Instructions for the task
Beginning with the line below that contains "def millLayerOk (b" and ending with the line that contains "((d.inFmt == 0", copy every line exactly. Copy nothing else.

Collected data
/-- R321 with the limits of R334. A zero extent is not outside the table: such a layer is empty (R325). -/
def millLayerOk (b : List Nat) : Bool :=
  let d := millLayerOf b
  d.inW ≤ 4096 && d.inH ≤ 4096 && within d.cIn 1 16384 && within d.cOut 1 16384 && (d.op == 0 || d.cOut == d.cIn) &&
  within d.kw 1 7 && within d.kh 1 7 && within d.sx 1 4 && within d.sy 1 4 && within d.dx 1 4 && within d.dy 1 4 &&
  within d.groups 1 d.cIn && d.cIn % d.groups == 0 && d.cOut % d.groups == 0 &&
  (decide (d.cIn / d.groups ≤ 8) || decide (d.cOut / d.groups ≤ 16)) &&
  ((d.inFmt == 0 && d.wFmt == 0) || (d.inFmt == 0xC && d.wFmt == 0xC)) &&
  [0x00, 0x02, 0x0B, 0x0C, 0x10].contains d.outFmt && d.act ≤ 5 && d.op != 3 && d.mill &&
  b.getD 20 0 / 32 == 0 && b.getD 21 0 == 0 && b.getD 22 0 == 0 && b.getD 23 0 == 0

/-- GLOBAL: the window is the whole input at stride 1 without padding or dilation (R323). -/
def MillLayer.act1 (d : MillLayer) : MillLayer :=
  if d.glob then { d with kw := d.inW, kh := d.inH, sx := 1, sy := 1, dx := 1, dy := 1, padL := 0, padR := 0, padT := 0, padB := 0 } else d

/-- An output extent (R323). -/
def extent (n p q d k s : Nat) : Nat :=
  if n = 0 ∨ n + p + q < d * (k - 1) + 1 then 0 else (n + p + q - d * (k - 1) - 1) / s + 1

def MillLayer.outW (d : MillLayer) : Nat := extent d.inW d.padL d.padR d.dx d.kw d.sx
def MillLayer.outH (d : MillLayer) : Nat := extent d.inH d.padT d.padB d.dy d.kh d.sy
def MillLayer.empty (d : MillLayer) : Bool := d.outW == 0 || d.outH == 0

/-- The input position of a tap along one axis, none for a padding tap (R323, R324). -/
def tapPos (n o s t d p : Nat) : Option Nat := if o * s + t * d < p ∨ n ≤ o * s + t * d - p then none else some (o * s + t * d - p)

/-- The taps of an output position in raster order: tap number, and input pixel or none. -/
def MillLayer.taps (d : MillLayer) (ox oy : Nat) : List (Nat × Option (Nat × Nat)) :=
  (List.range d.kh).flatMap fun ty => (List.range d.kw).map fun tx =>
    (ty * d.kw + tx, match tapPos d.inW ox d.sx tx d.dx d.padL, tapPos d.inH oy d.sy ty d.dy d.padT with
      | some x, some y => some (x, y)
      | _, _ => none)

/-- The columns, and the rows, that some window covers (R325). -/
def covered (n out s k d p : Nat) : List Nat :=
  (List.range n).filter fun x => (List.range out).any fun o => (List.range k).any fun t => tapPos n o s t d p == some x

def MillLayer.cols (d : MillLayer) : List Nat := covered d.inW d.outW d.sx d.kw d.dx d.padL
def MillLayer.rows (d : MillLayer) : List Nat := covered d.inH d.outH d.sy d.kh d.dy d.padT
def MillLayer.unread (d : MillLayer) : Bool := decide (d.cols.length < d.inW ∨ d.rows.length < d.inH)

/-- Bytes of an element in an output format. -/
def millBytes (c : Nat) : Nat := accBits c / 8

Output for this task
def millLayerOk (b : List Nat) : Bool :=
  let d := millLayerOf b
  d.inW ≤ 4096 && d.inH ≤ 4096 && within d.cIn 1 16384 && within d.cOut 1 16384 && (d.op == 0 || d.cOut == d.cIn) &&
  within d.kw 1 7 && within d.kh 1 7 && within d.sx 1 4 && within d.sy 1 4 && within d.dx 1 4 && within d.dy 1 4 &&
  within d.groups 1 d.cIn && d.cIn % d.groups == 0 && d.cOut % d.groups == 0 &&
  (decide (d.cIn / d.groups ≤ 8) || decide (d.cOut / d.groups ≤ 16)) &&
  ((d.inFmt == 0 && d.wFmt == 0) || (d.inFmt == 0xC && d.wFmt == 0xC)) &&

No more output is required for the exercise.